Juga, muatan kedalaman Mk.90 Betty adalah bagian dari persenjataan kapal terbang Martin P5M1 Marlin (setelah 1962 SP-5A). Tetapi tidak seperti "Pelacak", kapal terbang tidak membutuhkan pasangan, dia bisa mencari kapal selam sendiri dan menyerang mereka.
Dalam kemampuan anti-kapal selamnya, "Merlin" lebih unggul dari dek "Tracker". Jika perlu, pesawat amfibi bisa mendarat di air dan tinggal di area tertentu untuk waktu yang sangat lama. Untuk awak 11, ada tempat berlabuh di kapal. Radius tempur kapal terbang P5M1 melebihi 2.600 km. Dua mesin piston radial Wright R-3350-32WA Turbo-Compound dengan 3450 hp. masing-masing, mempercepat pesawat amfibi dalam penerbangan horizontal hingga 404 km / jam, kecepatan jelajah - 242 km / jam. Namun tidak seperti pesawat anti-kapal selam berbasis kapal induk, usia Merlin tidak lama. Pada pertengahan 60-an, itu dianggap usang, dan pada tahun 1967 Angkatan Laut AS akhirnya mengganti kapal terbang patroli-anti-kapal selam dengan pesawat P-3 Orion berbasis pantai, yang memiliki biaya operasi lebih rendah.
Setelah adopsi muatan kedalaman atom Mk.90, ternyata tidak terlalu cocok untuk layanan sehari-hari di kapal induk.
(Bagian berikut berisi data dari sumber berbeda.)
-- ==== Sys2Proof/Machine/Display.lean ====
section
/-! DEFINITION. CLS, DRW and the sprite blitter (45_display.md). -/

namespace Sys2Proof.Machine

/-- Bit of a sprite byte at column `c` from the left: bit 7 is leftmost (R192). PRESUMED (log 26): the bit order. -/
def spriteBit (b : Byte) (c : Nat) : Bool := b.getLsbD (7 - c)

/-- The display pixel that column `px`, row `py` falls on: taken modulo 64 and 32 under wrap (R193), nothing beyond the edge
under clip (R194). -/
def placePixel (edge : DrawEdge) (px py : Nat) : Option (Fin 64 × Fin 32) :=
  match edge with
  | .wrap => some (Fin.ofNat 64 px, Fin.ofNat 32 py)
  | .clip => if px < 64 ∧ py < 32 then some (Fin.ofNat 64 px, Fin.ofNat 32 py) else none

/-- One sprite pixel: flips the display pixel under a 1 bit, and notes a collision when that pixel was set. -/
def drawPixel (edge : DrawEdge) (px py : Nat) (bit : Bool) (acc : Frame × Bool) : Frame × Bool :=
  match bit, placePixel edge px py with
  | true, some (x, y) => (Frame.set acc.1 x y (!Frame.get acc.1 x y), acc.2 || Frame.get acc.1 x y)
  | _, _ => acc

/-- One sprite row, left to right. -/
def drawRow (edge : DrawEdge) (x0 py : Nat) (b : Byte) (acc : Frame × Bool) : Frame × Bool :=
  (List.range 8).foldl (fun a c => drawPixel edge (x0 + c) py (spriteBit b c) a) acc

/-- The rows of a sprite, downward from display row `py`. -/
def drawRows (edge : DrawEdge) (x0 py : Nat) (sprite : List Byte) (acc : Frame × Bool) : Frame × Bool :=
  match sprite with
  | [] => acc
  | b :: rest => drawRows edge x0 (py + 1) rest (drawRow edge x0 py b acc)

/-- CLS (R190). -/
def execCls (s : State) : Host.Outcome State Fault Refusal :=
  .next (s.setFb Frame.blank).advance

/-- DRW Vx, Vy, N (R191): the N bytes at I are read under the bound of R195, drawn by XOR, and VF becomes the collision
(R196). With N = 0 nothing is read or drawn and VF becomes 0 (R198). -/
def execDrwVxVyN (x y : Reg) (n : Nat) (s : State) : Host.Outcome State Fault Refusal :=
  s.complete ((s.loadBytes s.dataBase n).map fun sprite =>
    let drawn := drawRows s.cfg.drawEdge (s.spriteColumn x) (s.spriteRow y) sprite (s.fb, false)
    ((s.setFb drawn.1).setFlag (flagByte drawn.2)).advance)

end Sys2Proof.Machine
end

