-- ==== Sys2Proof/Tests/Slice0.lean ====
section
/-! SUPPORT. The model's own tests. Expected values are those of spec/95_test_vectors.md (the vector's id stands at each test)
or of the rule named; a `witness_` theorem gives a state and operands that meet an obligation's hypotheses. -/

namespace Sys2Proof.Tests
open Sys2Proof.Machine

/-! ### Helpers -/

/-- What `f` sees of the state after an operation that went on. -/
def after {α : Type} (o : Host.Outcome State Fault Refusal) (f : State → α) : Option α :=
  match o with
  | .next t => some (f t)
  | .fault _ => none
  | .refused _ => none

/-- What is seen of the next state is seen of one. -/
theorem next_of_after {α : Type} {o : Host.Outcome State Fault Refusal} {f : State → α} {a : α} (h : after o f = some a) :
    ∃ t, o = .next t ∧ f t = a := by
  cases o with
  | next t => exact ⟨t, rfl, Option.some.inj h⟩
  | fault e => cases h
  | refused r => cases h

/-- One step of a word at PC. -/
def stepWord (s : State) (w : Nat) : Host.Outcome State Fault Refusal := step (s.withFetchWord 16 w)

/-- The reset state with some V registers, I, and bytes at an address. -/
def start (vs : List (Reg × Byte)) (i : Word) (a : Nat) (bytes : List Byte) : State :=
  let s := vs.foldl (fun s p => s.setV p.1 p.2) State.reset
  { s with i := i, mem := Memory.writeList s.mem a bytes }

/-- The reset state with some V registers. -/
def regs (vs : List (Reg × Byte)) : State := start vs 0 0x300 []

/-- The default configuration with every quirk on. -/
def allQuirks : Configuration :=
  { defaultConfig with shiftSrc := .vy, loadStoreIncI := true, jumpBase := .vx, drawEdge := .clip, logicResetsVf := true }

/-- A font whose glyph of digit F is a full block, the others blank. -/
def blockFont : Font := (Vector.replicate 16 (Vector.replicate 5 0x00#8)).set 15 (Vector.replicate 5 0xF0#8)

/-- The state under every quirk. -/
def quirky (s : State) : State := { s with cfg := allQuirks }

/-- A core that waits for a key into V3. -/
def waiting : State := { State.reset with exec := .waitingForKey 3 }

/-- A core halted by RET on an empty stack. -/
def halted : State := State.reset.raise .stackUnderflow

/-! ### WellFormed -/

theorem test_wellFormed_refuses_height_16 : (Instr.drwVxVyN 1 2 16).wellFormed = false := by decide

theorem test_wellFormed_admits_height_15 : (Instr.drwVxVyN 1 2 15).wellFormed = true := by decide

/-! ### Decode: words written out from the encodings of 30_encoding.md R90, every constructor once -/

theorem test_decode_flow :
    decodeTableWord 16 0b0000000011101110 = some .ret ∧
    decodeTableWord 16 0b0001001000110100 = some (.jpNnn 0x234#12) ∧
    decodeTableWord 16 0b0010001100000000 = some (.callNnn 0x300#12) ∧
    decodeTableWord 16 0b1011001011110000 = some (.jpV0Nnn 0x2F0#12) := by decide

theorem test_decode_skip :
    decodeTableWord 16 0b0011001100101010 = some (.seVxNn 3 0x2A#8) ∧
    decodeTableWord 16 0b0100001100101010 = some (.sneVxNn 3 0x2A#8) ∧
    decodeTableWord 16 0b0101000100100000 = some (.seVxVy 1 2) ∧
    decodeTableWord 16 0b1001000100100000 = some (.sneVxVy 1 2) ∧
    decodeTableWord 16 0b1110000010011110 = some (.skpVx 0) ∧
    decodeTableWord 16 0b1110000010100001 = some (.sknpVx 0) := by decide

theorem test_decode_alu :
    decodeTableWord 16 0b0110101000101011 = some (.ldVxNn 10 0x2B#8) ∧
    decodeTableWord 16 0b0111000100000011 = some (.addVxNn 1 0x03#8) ∧
    decodeTableWord 16 0b1000000100100000 = some (.ldVxVy 1 2) ∧
    decodeTableWord 16 0b1000000100100001 = some (.orVxVy 1 2) ∧
    decodeTableWord 16 0b1000000100100010 = some (.andVxVy 1 2) ∧
    decodeTableWord 16 0b1000000100100011 = some (.xorVxVy 1 2) ∧
    decodeTableWord 16 0b1000000000010100 = some (.addVxVy 0 1) ∧
    decodeTableWord 16 0b1000000100100101 = some (.subVxVy 1 2) ∧
    decodeTableWord 16 0b1000000100100110 = some (.shrVxVy 1 2) ∧
    decodeTableWord 16 0b1000000100100111 = some (.subnVxVy 1 2) ∧
    decodeTableWord 16 0b1000000100101110 = some (.shlVxVy 1 2) := by decide

theorem test_decode_index_memory :
    decodeTableWord 16 0b1010001011110000 = some (.ldINnn 0x2F0#12) ∧
    decodeTableWord 16 0b1111000100011110 = some (.addIVx 1) ∧
    decodeTableWord 16 0b1111001000101001 = some (.ldFVx 2) ∧
    decodeTableWord 16 0b1111001100110011 = some (.ldBVx 3) ∧
    decodeTableWord 16 0b1111001001010101 = some (.ldMemVx 2) ∧
    decodeTableWord 16 0b1111001001100101 = some (.ldVxMem 2) := by decide

theorem test_decode_display_random_timer_key :
    decodeTableWord 16 0b0000000011100000 = some .cls ∧
    decodeTableWord 16 0b1101000100100101 = some (.drwVxVyN 1 2 5) ∧
    decodeTableWord 16 0b1100001100001111 = some (.rndVxNn 3 0x0F#8) ∧
    decodeTableWord 16 0b1111010000000111 = some (.ldVxDt 4) ∧
    decodeTableWord 16 0b1111001100001010 = some (.ldVxK 3) ∧
    decodeTableWord 16 0b1111010000010101 = some (.ldDtVx 4) ∧
    decodeTableWord 16 0b1111010000011000 = some (.ldStVx 4) := by decide

/-- T-ERR-1 to T-ERR-17. -/
theorem test_decode_refuses :
    ([0xFFFF, 0x0000, 0x0123, 0x01E0, 0x00E1, 0x00EF, 0x5121, 0x9121, 0x8128, 0x812F, 0xE000, 0xE19F, 0xE1A0, 0xF000,
      0xF11F, 0xF108, 0xF166].all fun w => (decodeTableWord 16 w).isNone) = true := by decide

/-- Fewer than two bytes are no instruction (R80). -/
theorem test_decode_truncated : decode [0x60#8] = .error .truncated := by decide

/-! ### Reset -/

/-- R41's row of digit A, the last byte of the default font and the byte after it; then the glyphs of another font (R8). -/
theorem test_reset_font :
    Memory.readList State.reset.mem 0x082 5 = [0xF0#8, 0x90#8, 0xF0#8, 0x90#8, 0x90#8] ∧
    Memory.readList State.reset.mem 0x09F 2 = [0x80#8, 0x00#8] ∧
    Memory.readList (State.resetWith { defaultConfig with font := blockFont }).mem 0x09A 6 =
      [0x00#8, 0xF0#8, 0xF0#8, 0xF0#8, 0xF0#8, 0xF0#8] := by decide

/-! ### One step of each instruction -/

/-- T-FLOW-3. -/
theorem test_jp : after (stepWord State.reset 0x1FFF) (fun t => t.pc) = some 0xFFF#16 := by decide

/-- T-FLOW-5. -/
theorem test_call : after (stepWord State.reset 0x2300) (fun t => (t.pc, t.stack)) = some (0x300#16, [0x202#16]) := by decide

/-- T-FLOW-9. -/
theorem test_call_full :
    after (stepWord { State.reset with stack := List.replicate 16 0x202#16 } 0x2200) (fun t => (t.pc, t.stack.length, t.exec)) =
      some (0x200#16, 16, .halted .stackOverflow) := by decide

/-- T-FLOW-6. -/
theorem test_ret :
    after (stepWord { State.reset with stack := [0x202#16], pc := 0x300#16 } 0x00EE) (fun t => (t.pc, t.stack)) =
      some (0x202#16, []) := by decide

/-- T-FLOW-7. -/
theorem test_ret_empty :
    after (stepWord State.reset 0x00EE) (fun t => (t.pc, t.exec)) = some (0x200#16, .halted .stackUnderflow) := by decide

/-- T-FLOW-13. -/
theorem test_jp_v0 : after (stepWord (regs [(0, 0xFF)]) 0xBFFF) (fun t => t.pc) = some 0x10FE#16 := by decide

/-- T-FLOW-12. -/
theorem test_jp_vx :
    after (stepWord (quirky (regs [(0, 0x04), (2, 0x10)])) 0xB2F0) (fun t => t.pc) = some 0x300#16 := by decide

/-- T-SKIP-1 and T-SKIP-2. -/
theorem test_se_imm :
    after (stepWord (regs [(3, 0x2A)]) 0x332A) (fun t => t.pc) = some 0x204#16 ∧
    after (stepWord (regs [(3, 0x2B)]) 0x332A) (fun t => t.pc) = some 0x202#16 := by decide

/-- T-SKIP-3 and T-SKIP-4. -/
theorem test_sne_imm :
    after (stepWord (regs [(3, 0x2A)]) 0x432A) (fun t => t.pc) = some 0x202#16 ∧
    after (stepWord (regs [(3, 0x2B)]) 0x432A) (fun t => t.pc) = some 0x204#16 := by decide

/-- T-SKIP-5 and T-SKIP-6. -/
theorem test_se_reg :
    after (stepWord (regs [(1, 7), (2, 7)]) 0x5120) (fun t => t.pc) = some 0x204#16 ∧
    after (stepWord (regs [(1, 7), (2, 8)]) 0x5120) (fun t => t.pc) = some 0x202#16 := by decide

/-- T-SKIP-8 and T-SKIP-9. -/
theorem test_sne_reg :
    after (stepWord (regs [(1, 7), (2, 7)]) 0x9120) (fun t => t.pc) = some 0x202#16 ∧
    after (stepWord (regs [(1, 7), (2, 8)]) 0x9120) (fun t => t.pc) = some 0x204#16 := by decide

/-- T-SKIP-13 and T-SKIP-12. -/
theorem test_skp :
    after (stepWord { regs [(0, 0x15)] with key := State.reset.key.set 5 true } 0xE09E) (fun t => t.pc) = some 0x204#16 ∧
    after (stepWord (regs [(0, 0x05)]) 0xE09E) (fun t => t.pc) = some 0x202#16 := by decide

/-- T-SKIP-14 and T-SKIP-16. -/
theorem test_sknp :
    after (stepWord { regs [(0, 0x05)] with key := State.reset.key.set 5 true } 0xE0A1) (fun t => t.pc) = some 0x202#16 ∧
    after (stepWord (regs [(0, 0xF5)]) 0xE0A1) (fun t => t.pc) = some 0x204#16 := by decide
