-- ==== Sys2Proof/Syntax.lean ====
section
/-! DEFINITION. The commands of the block: one constructor for each row of the opcode table. Operands are what the
sender of the command supplies: the index of the unit that acts, the value written, and what the outside world
brings (a received frame, a sensor reading, the outcome of a test or of a check code). -/

namespace Sys2Proof
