/-- Registers of block `pop` (tile offset 0x31000), part 0. Rules R157. -/
def popRows0 : List RegRow :=
  [
   /- POP_CTRL -/ ⟨0x0, 1, 0, false, [⟨0, 1, .rw, 0, 0, 1⟩, ⟨1, 3, .rw, 0, 0, 7⟩, ⟨4, 1, .rw, 0, 0, 1⟩, ⟨5, 1, .rw, 0, 0, 1⟩, ⟨6, 1, .rw, 0, 0, 1⟩, ⟨7, 1, .rw, 0, 0, 1⟩, ⟨8, 1, .rw, 0, 0, 1⟩, ⟨9, 1, .rw, 0, 0, 1⟩, ⟨10, 1, .rw, 0, 0, 1⟩, ⟨11, 1, .rw, 0, 0, 1⟩, ⟨12, 4, .rw, 0, 0, 14⟩]⟩,
   /- POP_RANGE -/ ⟨0x4, 1, 0, false, [⟨0, 14, .rw, 0, 0, 16383⟩, ⟨16, 15, .rw, 0, 0, 32767⟩]⟩,
   /- POP_STATE_BASE -/ ⟨0x8, 1, 0, false, [⟨0, 18, .rw, 0, 0, 262143⟩]⟩,
   /- POP_ACC_BASE -/ ⟨0xC, 1, 0, false, [⟨0, 18, .rw, 0, 0, 262143⟩]⟩,
   /- POP_THRESH -/ ⟨0x10, 1, 0, false, [⟨0, 16, .rw, 256, 0, 65535⟩, ⟨16, 16, .rw, 32768, 0, 65535⟩]⟩,
   /- POP_LEAK -/ ⟨0x14, 1, 0, false, [⟨0, 4, .rw, 0, 0, 15⟩, ⟨8, 8, .rw, 0, 0, 255⟩, ⟨16, 8, .rw, 0, 0, 255⟩]⟩,
   /- POP_BIAS -/ ⟨0x18, 1, 0, false, [⟨0, 16, .rw, 0, 0, 65535⟩]⟩,
   /- POP_ADAPT -/ ⟨0x1C, 1, 0, false, [⟨0, 16, .rw, 0, 0, 65535⟩, ⟨16, 4, .rw, 0, 0, 15⟩, ⟨20, 4, .rw, 0, 0, 15⟩]⟩,
   /- POP_RES -/ ⟨0x20, 1, 0, false, [⟨0, 16, .rw, 0, 0, 65535⟩, ⟨16, 16, .rw, 0, 0, 65535⟩]⟩,
   /- POP_QUANT -/ ⟨0x24, 1, 0, false, [⟨0, 16, .rw, 0, 0, 65535⟩, ⟨16, 8, .rw, 1, 0, 255⟩, ⟨24, 4, .rw, 0, 0, 15⟩]⟩,
   /- POP_MCAST -/ ⟨0x28, 1, 0, false, [⟨0, 12, .rw, 0, 0, 4095⟩]⟩,
   /- POP_AXON -/ ⟨0x2C, 1, 0, false, [⟨0, 24, .rw, 0, 0, 16777215⟩]⟩,
   /- POP_TAP -/ ⟨0x30, 1, 0, false, [⟨0, 20, .rw, 0, 0, 1048575⟩]⟩,
   /- POP_STATUS -/ ⟨0x34, 1, 0, false, [⟨0, 1, .w1c, 0, 0, 1⟩, ⟨8, 8, .ro, 0, 0, 255⟩, ⟨16, 15, .ro, 0, 0, 32767⟩]⟩,
   /- POP_SPIKE_CNT -/ ⟨0x38, 1, 0, false, [⟨0, 32, .ro, 0, 0, 4294967295⟩]⟩,
   /- POP_SAT_CNT -/ ⟨0x3C, 1, 0, false, [⟨0, 32, .ro, 0, 0, 4294967295⟩]⟩]

/-- Every register of block `pop`. -/
def popRows : List RegRow := popRows0

/-- Registers of block `ne` (tile offset 0x30000), part 0. Rules R158, R264. -/
def neRows0 : List RegRow :=
  [
   /- NE_CTRL -/ ⟨0x0, 1, 0, false, [⟨0, 1, .rw, 0, 0, 1⟩]⟩,
   /- NE_STATUS -/ ⟨0x4, 1, 0, false, [⟨0, 1, .ro, 0, 0, 1⟩, ⟨1, 5, .ro, 0, 0, 31⟩, ⟨6, 6, .ro, 0, 0, 63⟩, ⟨16, 1, .w1c, 0, 0, 1⟩, ⟨17, 5, .ro, 0, 0, 31⟩, ⟨24, 8, .ro, 0, 0, 255⟩]⟩,
   /- NE_WINDOW -/ ⟨0x8, 1, 0, false, [⟨0, 7, .rw, 0, 0, 127⟩]⟩,
   /- NE_WIN_BASE_LO -/ ⟨0xC, 1, 0, true, [⟨0, 32, .rw, 0, 0, 4294967295⟩]⟩,
   /- NE_WIN_BASE_HI -/ ⟨0x10, 1, 0, false, [⟨0, 32, .rw, 0, 0, 4294967295⟩]⟩,
   /- NE_LAST_CYCLES -/ ⟨0x14, 1, 0, false, [⟨0, 24, .ro, 0, 0, 16777215⟩]⟩,
   /- NE_LAST_SPIKES -/ ⟨0x18, 1, 0, false, [⟨0, 18, .ro, 0, 0, 262143⟩]⟩,
   /- NE_LAST_SAT -/ ⟨0x1C, 1, 0, false, [⟨0, 18, .ro, 0, 0, 262143⟩]⟩,
   /- NE_UPDATES_LO -/ ⟨0x20, 1, 0, true, [⟨0, 32, .ro, 0, 0, 4294967295⟩]⟩,
   /- NE_UPDATES_HI -/ ⟨0x24, 1, 0, false, [⟨0, 32, .ro, 0, 0, 4294967295⟩]⟩,
   /- NE_SPIKES_LO -/ ⟨0x28, 1, 0, true, [⟨0, 32, .ro, 0, 0, 4294967295⟩]⟩,
   /- NE_SPIKES_HI -/ ⟨0x2C, 1, 0, false, [⟨0, 32, .ro, 0, 0, 4294967295⟩]⟩,
   /- NE_STALL_BANK -/ ⟨0x30, 1, 0, false, [⟨0, 32, .ro, 0, 0, 4294967295⟩]⟩,
   /- NE_STALL_OUT -/ ⟨0x34, 1, 0, false, [⟨0, 32, .ro, 0, 0, 4294967295⟩]⟩,
   /- NE_TAP_DROP -/ ⟨0x38, 1, 0, false, [⟨0, 32, .ro, 0, 0, 4294967295⟩]⟩,
   /- NE_OUTFIFO -/ ⟨0x3C, 1, 0, false, [⟨0, 7, .ro, 0, 0, 127⟩, ⟨8, 7, .ro, 0, 0, 127⟩]⟩,
   /- NE_INT_EN -/ ⟨0x40, 1, 0, false, [⟨0, 3, .rw, 0, 0, 7⟩]⟩,
   /- NE_TRACE -/ ⟨0x80, 32, 4, false, [⟨0, 4, .rw, 0, 0, 15⟩, ⟨16, 16, .rw, 0, 0, 65535⟩]⟩,
   /- NE_MOD_MAP -/ ⟨0x100, 8, 4, false, [⟨0, 1, .rw, 0, 0, 1⟩, ⟨1, 1, .rw, 0, 0, 1⟩, ⟨2, 5, .rw, 0, 0, 31⟩]⟩]

/-- Every register of block `ne`. -/
def neRows : List RegRow := neRows0

/-- Registers of block `de` (tile offset 0x30800), part 0. Rules R218. -/
def deRows0 : List RegRow :=
  [
   /- DE_CTRL -/ ⟨0x0, 1, 0, false, [⟨0, 1, .rw, 0, 0, 1⟩, ⟨1, 1, .rw, 1, 0, 1⟩]⟩,
   /- DE_STATUS -/ ⟨0x4, 1, 0, false, [⟨0, 1, .ro, 0, 0, 1⟩, ⟨1, 2, .ro, 0, 0, 3⟩, ⟨3, 6, .ro, 0, 0, 63⟩, ⟨16, 1, .w1c, 0, 0, 1⟩]⟩,
   /- DE_WINBUF_BASE -/ ⟨0x8, 1, 0, false, [⟨0, 18, .rw, 0, 0, 262143⟩]⟩,
   /- DE_WINBUF_CAP -/ ⟨0xC, 1, 0, false, [⟨0, 13, .rw, 0, 0, 4096⟩]⟩,
   /- DE_WINBUF_FILL -/ ⟨0x10, 1, 0, false, [⟨0, 13, .ro, 0, 0, 8191⟩, ⟨16, 13, .ro, 0, 0, 8191⟩]⟩,
   /- DE_SYN_LO -/ ⟨0x18, 1, 0, true, [⟨0, 32, .ro, 0, 0, 4294967295⟩]⟩,
   /- DE_SYN_HI -/ ⟨0x1C, 1, 0, false, [⟨0, 32, .ro, 0, 0, 4294967295⟩]⟩,
   /- DE_MAC_LO -/ ⟨0x20, 1, 0, true, [⟨0, 32, .ro, 0, 0, 4294967295⟩]⟩,
   /- DE_MAC_HI -/ ⟨0x24, 1, 0, false, [⟨0, 32, .ro, 0, 0, 4294967295⟩]⟩,
   /- DE_JOBS -/ ⟨0x28, 1, 0, false, [⟨0, 32, .ro, 0, 0, 4294967295⟩]⟩,
   /- DE_STEALS -/ ⟨0x2C, 1, 0, false, [⟨0, 32, .ro, 0, 0, 4294967295⟩]⟩,
   /- DE_STALL_POD -/ ⟨0x30, 1, 0, false, [⟨0, 32, .ro, 0, 0, 4294967295⟩]⟩,
   /- DE_STALL_ACC -/ ⟨0x34, 1, 0, false, [⟨0, 32, .ro, 0, 0, 4294967295⟩]⟩,
   /- DE_DROP_LATE -/ ⟨0x38, 1, 0, false, [⟨0, 32, .ro, 0, 0, 4294967295⟩]⟩,
   /- DE_DROP_WINBUF -/ ⟨0x3C, 1, 0, false, [⟨0, 32, .ro, 0, 0, 4294967295⟩]⟩,
   /- DE_DROP_FAULT -/ ⟨0x40, 1, 0, false, [⟨0, 32, .ro, 0, 0, 4294967295⟩]⟩,
   /- DE_DROP_STALE -/ ⟨0x44, 1, 0, false, [⟨0, 32, .ro, 0, 0, 4294967295⟩]⟩,
   /- DE_DROP_FENCED -/ ⟨0x48, 1, 0, false, [⟨0, 32, .ro, 0, 0, 4294967295⟩]⟩,
   /- DE_DROP_WINLATE -/ ⟨0x4C, 1, 0, false, [⟨0, 32, .ro, 0, 0, 4294967295⟩]⟩,
   /- DE_DUP -/ ⟨0x50, 1, 0, false, [⟨0, 32, .ro, 0, 0, 4294967295⟩]⟩,
   /- DE_LAST_FAULT -/ ⟨0x54, 1, 0, false, [⟨0, 16, .ro, 0, 0, 65535⟩, ⟨16, 6, .ro, 0, 0, 63⟩, ⟨24, 8, .ro, 0, 0, 255⟩]⟩,
   /- DE_LAST_FAULT_SRC -/ ⟨0x58, 1, 0, false, [⟨0, 24, .ro, 0, 0, 16777215⟩]⟩,
   /- DE_INT_EN -/ ⟨0x5C, 1, 0, false, [⟨0, 3, .rw, 0, 0, 7⟩]⟩]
Berat dan dimensinya ternyata berlebihan, yang menyebabkan kesulitan besar ketika ditempatkan di ruang bom. Selain itu, kekuatan bom itu jelas berlebihan, dan keandalan mekanisme penggerak keselamatan diragukan. Akibatnya, beberapa tahun setelah adopsi Mk.90 ke dalam layanan, para laksamana memulai pekerjaan pada muatan kedalaman baru, yang, dalam hal karakteristik massa dan ukurannya, seharusnya mendekati muatan kedalaman pesawat yang ada.. Setelah munculnya model yang lebih canggih, Mk.90 telah dihapus dari layanan pada awal 60-an.
Pada tahun 1958, produksi muatan kedalaman atom Mk.101 Lulu dimulai. Dibandingkan dengan Mk.90, itu adalah senjata nuklir yang jauh lebih ringan dan lebih kompak. Bom itu memiliki panjang 2,29 m dan diameter 0,46 m dan berat 540 kg.
Massa dan dimensi muatan kedalaman Mk.101 memungkinkan untuk memperluas daftar pembawanya secara signifikan. Selain pesawat anti-kapal selam S2F-2 Tracker berbasis kapal induk "nuklir", itu termasuk patroli pangkalan P-2 Neptunus dan P-3 Orion yang berbasis di pantai. Selain itu, sekitar selusin Mk.101 ditransfer ke Angkatan Laut Inggris sebagai bagian dari bantuan sekutu. Diketahui bahwa Inggris menggantungkan bom Amerika pada pesawat anti-kapal selam Avro Shackleton MR 2, yang dibuat berdasarkan pembom Perang Dunia II yang terkenal Avro Lancaster. Layanan Shelkton kuno dengan Angkatan Laut Kerajaan Belanda berlangsung hingga 1991, ketika akhirnya digantikan oleh jet Hawker Siddeley Nimrod.
Berbeda dengan Mk.90, depth charge Mk.101 benar-benar jatuh bebas dan dijatuhkan tanpa parasut. Dalam hal metode aplikasi, praktis tidak berbeda dengan biaya kedalaman konvensional. Namun, pilot pesawat pengangkut tetap harus melakukan pengeboman dari ketinggian yang aman.
"Hati panas" dari muatan kedalaman Lulu adalah hulu ledak W34. Alat peledak nuklir jenis implosif berdasarkan plutonium ini memiliki massa 145 kg dan pelepasan energi hingga 11 kt. Hulu ledak ini dirancang khusus untuk muatan kedalaman dan torpedo. Secara total, armada menerima sekitar 600 bom Mk.101 dari lima modifikasi serial.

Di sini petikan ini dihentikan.